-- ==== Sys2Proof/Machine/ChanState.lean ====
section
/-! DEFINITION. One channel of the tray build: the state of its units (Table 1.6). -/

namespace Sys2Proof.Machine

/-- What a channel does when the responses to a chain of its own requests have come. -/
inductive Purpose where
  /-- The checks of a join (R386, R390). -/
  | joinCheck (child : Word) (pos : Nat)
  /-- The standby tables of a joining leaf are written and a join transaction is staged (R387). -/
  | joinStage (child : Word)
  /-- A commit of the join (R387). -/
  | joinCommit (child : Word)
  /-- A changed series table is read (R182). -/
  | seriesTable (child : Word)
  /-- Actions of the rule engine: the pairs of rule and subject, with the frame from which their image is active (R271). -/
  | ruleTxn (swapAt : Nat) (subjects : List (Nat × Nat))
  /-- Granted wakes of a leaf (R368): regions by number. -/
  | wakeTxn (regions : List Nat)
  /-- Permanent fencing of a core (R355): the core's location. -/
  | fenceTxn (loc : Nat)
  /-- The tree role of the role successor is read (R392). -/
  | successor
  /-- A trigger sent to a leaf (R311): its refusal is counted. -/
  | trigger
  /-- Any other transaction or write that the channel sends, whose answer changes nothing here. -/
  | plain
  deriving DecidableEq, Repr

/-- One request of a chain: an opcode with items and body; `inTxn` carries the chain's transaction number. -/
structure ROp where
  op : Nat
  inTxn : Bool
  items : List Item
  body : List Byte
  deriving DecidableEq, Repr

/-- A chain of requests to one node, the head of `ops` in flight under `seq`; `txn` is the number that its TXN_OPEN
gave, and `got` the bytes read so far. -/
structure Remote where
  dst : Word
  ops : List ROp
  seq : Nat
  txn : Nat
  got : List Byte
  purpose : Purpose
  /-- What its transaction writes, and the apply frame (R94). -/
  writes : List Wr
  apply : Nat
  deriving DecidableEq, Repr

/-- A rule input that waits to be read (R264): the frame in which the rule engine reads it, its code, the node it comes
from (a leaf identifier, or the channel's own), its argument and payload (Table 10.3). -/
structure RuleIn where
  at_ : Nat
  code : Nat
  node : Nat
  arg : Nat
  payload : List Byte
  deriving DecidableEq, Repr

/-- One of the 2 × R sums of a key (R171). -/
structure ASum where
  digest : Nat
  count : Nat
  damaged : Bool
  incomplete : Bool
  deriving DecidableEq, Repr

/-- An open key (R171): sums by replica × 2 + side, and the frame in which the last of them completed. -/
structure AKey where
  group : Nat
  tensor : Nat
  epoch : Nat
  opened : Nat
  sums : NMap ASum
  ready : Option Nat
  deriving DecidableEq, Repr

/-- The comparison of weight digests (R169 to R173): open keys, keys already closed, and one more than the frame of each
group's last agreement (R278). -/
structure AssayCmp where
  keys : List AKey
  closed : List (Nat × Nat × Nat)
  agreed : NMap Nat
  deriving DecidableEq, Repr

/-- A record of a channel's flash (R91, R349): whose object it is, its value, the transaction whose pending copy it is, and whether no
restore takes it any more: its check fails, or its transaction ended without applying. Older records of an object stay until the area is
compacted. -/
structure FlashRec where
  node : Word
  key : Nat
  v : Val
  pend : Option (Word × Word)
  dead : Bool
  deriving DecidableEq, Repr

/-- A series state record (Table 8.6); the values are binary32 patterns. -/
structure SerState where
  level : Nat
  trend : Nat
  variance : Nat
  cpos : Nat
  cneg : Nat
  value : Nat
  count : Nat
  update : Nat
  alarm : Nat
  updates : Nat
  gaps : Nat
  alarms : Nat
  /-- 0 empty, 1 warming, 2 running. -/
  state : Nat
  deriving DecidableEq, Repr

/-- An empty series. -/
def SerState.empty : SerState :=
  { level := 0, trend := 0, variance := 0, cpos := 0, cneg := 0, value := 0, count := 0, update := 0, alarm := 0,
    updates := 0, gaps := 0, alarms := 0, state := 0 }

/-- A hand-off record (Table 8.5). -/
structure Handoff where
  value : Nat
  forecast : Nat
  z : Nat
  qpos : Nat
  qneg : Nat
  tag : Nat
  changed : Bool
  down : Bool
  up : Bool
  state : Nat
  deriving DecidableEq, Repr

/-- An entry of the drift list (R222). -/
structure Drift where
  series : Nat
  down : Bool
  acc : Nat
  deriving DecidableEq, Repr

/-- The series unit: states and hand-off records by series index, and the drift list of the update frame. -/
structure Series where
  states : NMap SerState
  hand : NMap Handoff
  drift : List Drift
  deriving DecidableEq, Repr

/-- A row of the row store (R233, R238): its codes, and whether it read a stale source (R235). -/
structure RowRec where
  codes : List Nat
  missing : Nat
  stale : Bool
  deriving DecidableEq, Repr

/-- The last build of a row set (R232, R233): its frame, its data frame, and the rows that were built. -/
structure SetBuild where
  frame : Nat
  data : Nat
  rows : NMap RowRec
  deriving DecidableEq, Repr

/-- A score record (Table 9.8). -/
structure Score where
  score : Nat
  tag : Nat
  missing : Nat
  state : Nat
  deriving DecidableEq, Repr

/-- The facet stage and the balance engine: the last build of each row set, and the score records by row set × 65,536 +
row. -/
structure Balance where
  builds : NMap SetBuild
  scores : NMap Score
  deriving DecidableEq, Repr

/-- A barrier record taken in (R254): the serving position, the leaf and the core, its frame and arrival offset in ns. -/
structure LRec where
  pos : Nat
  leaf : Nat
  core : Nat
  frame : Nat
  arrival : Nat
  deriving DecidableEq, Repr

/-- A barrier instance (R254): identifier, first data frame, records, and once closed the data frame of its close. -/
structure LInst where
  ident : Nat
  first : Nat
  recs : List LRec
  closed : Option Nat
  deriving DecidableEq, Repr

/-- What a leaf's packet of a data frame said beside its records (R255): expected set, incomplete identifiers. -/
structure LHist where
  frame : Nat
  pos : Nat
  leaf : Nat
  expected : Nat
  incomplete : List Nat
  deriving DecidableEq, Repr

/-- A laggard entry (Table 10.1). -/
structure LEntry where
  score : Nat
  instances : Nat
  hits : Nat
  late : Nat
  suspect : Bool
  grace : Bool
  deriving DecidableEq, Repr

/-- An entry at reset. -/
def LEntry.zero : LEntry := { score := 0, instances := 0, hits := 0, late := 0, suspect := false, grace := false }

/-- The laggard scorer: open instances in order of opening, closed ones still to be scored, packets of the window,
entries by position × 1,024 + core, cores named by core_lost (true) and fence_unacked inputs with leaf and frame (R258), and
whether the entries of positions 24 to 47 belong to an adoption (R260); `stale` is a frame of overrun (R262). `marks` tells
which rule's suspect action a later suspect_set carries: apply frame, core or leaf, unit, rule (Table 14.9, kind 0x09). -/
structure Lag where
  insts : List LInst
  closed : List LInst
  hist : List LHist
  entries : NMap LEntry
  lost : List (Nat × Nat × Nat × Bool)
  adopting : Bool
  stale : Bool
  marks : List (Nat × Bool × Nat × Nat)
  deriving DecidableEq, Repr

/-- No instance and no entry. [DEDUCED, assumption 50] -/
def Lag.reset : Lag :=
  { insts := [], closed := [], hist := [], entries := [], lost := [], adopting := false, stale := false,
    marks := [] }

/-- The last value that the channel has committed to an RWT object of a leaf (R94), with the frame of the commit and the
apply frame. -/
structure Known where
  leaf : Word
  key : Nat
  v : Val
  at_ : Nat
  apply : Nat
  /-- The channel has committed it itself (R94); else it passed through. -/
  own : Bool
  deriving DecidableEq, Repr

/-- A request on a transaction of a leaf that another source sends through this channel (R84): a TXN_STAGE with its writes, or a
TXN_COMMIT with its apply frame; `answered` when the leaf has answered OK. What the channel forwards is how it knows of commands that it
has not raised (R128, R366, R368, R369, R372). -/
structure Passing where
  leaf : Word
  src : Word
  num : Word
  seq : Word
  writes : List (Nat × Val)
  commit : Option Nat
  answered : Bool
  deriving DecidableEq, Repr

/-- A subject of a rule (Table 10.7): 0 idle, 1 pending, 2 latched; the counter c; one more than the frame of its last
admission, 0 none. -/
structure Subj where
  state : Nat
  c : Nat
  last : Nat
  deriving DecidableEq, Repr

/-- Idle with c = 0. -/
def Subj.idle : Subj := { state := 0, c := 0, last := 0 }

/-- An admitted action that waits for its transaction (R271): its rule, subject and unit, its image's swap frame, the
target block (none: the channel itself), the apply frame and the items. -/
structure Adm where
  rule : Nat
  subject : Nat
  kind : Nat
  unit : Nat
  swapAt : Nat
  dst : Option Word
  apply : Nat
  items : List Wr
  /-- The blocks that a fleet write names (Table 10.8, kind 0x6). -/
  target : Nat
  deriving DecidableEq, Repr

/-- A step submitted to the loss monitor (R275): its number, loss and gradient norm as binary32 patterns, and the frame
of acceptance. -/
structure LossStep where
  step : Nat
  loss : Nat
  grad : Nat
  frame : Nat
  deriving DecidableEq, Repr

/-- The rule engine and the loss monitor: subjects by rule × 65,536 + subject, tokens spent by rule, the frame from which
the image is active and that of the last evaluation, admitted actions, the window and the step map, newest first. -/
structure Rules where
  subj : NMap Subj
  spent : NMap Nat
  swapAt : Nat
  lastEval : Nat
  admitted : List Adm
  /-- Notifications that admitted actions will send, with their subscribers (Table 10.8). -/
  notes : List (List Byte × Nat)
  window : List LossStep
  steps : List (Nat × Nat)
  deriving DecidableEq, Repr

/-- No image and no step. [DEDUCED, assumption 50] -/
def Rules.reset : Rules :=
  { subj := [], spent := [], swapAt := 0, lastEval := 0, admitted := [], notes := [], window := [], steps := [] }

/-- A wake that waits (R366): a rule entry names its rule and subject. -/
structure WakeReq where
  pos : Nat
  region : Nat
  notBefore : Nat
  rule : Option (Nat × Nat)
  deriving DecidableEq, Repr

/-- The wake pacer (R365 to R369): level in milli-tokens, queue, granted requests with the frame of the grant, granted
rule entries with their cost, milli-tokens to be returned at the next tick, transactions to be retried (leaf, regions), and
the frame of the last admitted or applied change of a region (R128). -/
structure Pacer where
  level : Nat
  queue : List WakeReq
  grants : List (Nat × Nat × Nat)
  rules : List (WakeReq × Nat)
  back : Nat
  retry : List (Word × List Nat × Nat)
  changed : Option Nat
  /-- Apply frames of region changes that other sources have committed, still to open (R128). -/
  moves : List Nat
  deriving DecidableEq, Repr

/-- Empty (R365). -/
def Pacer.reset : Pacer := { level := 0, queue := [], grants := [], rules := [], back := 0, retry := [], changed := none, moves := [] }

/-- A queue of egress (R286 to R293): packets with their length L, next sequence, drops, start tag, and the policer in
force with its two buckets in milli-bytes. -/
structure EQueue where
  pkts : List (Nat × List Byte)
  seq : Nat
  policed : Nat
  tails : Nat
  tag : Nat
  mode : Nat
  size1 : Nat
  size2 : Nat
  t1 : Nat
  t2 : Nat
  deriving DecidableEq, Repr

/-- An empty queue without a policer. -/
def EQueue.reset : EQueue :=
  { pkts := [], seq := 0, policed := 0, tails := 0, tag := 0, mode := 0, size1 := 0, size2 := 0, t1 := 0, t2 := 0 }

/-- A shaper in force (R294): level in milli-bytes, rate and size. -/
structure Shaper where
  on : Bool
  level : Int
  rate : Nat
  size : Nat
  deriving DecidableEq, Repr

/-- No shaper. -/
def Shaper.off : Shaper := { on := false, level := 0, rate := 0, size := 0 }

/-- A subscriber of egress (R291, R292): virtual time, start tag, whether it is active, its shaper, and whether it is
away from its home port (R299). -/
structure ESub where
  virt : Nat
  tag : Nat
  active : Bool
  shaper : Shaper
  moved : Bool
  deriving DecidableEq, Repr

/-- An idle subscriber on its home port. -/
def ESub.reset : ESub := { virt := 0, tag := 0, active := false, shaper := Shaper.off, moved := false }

--------

[How to complete this task]: Check each line of the entries for the word "policed". State how many lines hold it, and write nothing else.

[Your response]: 2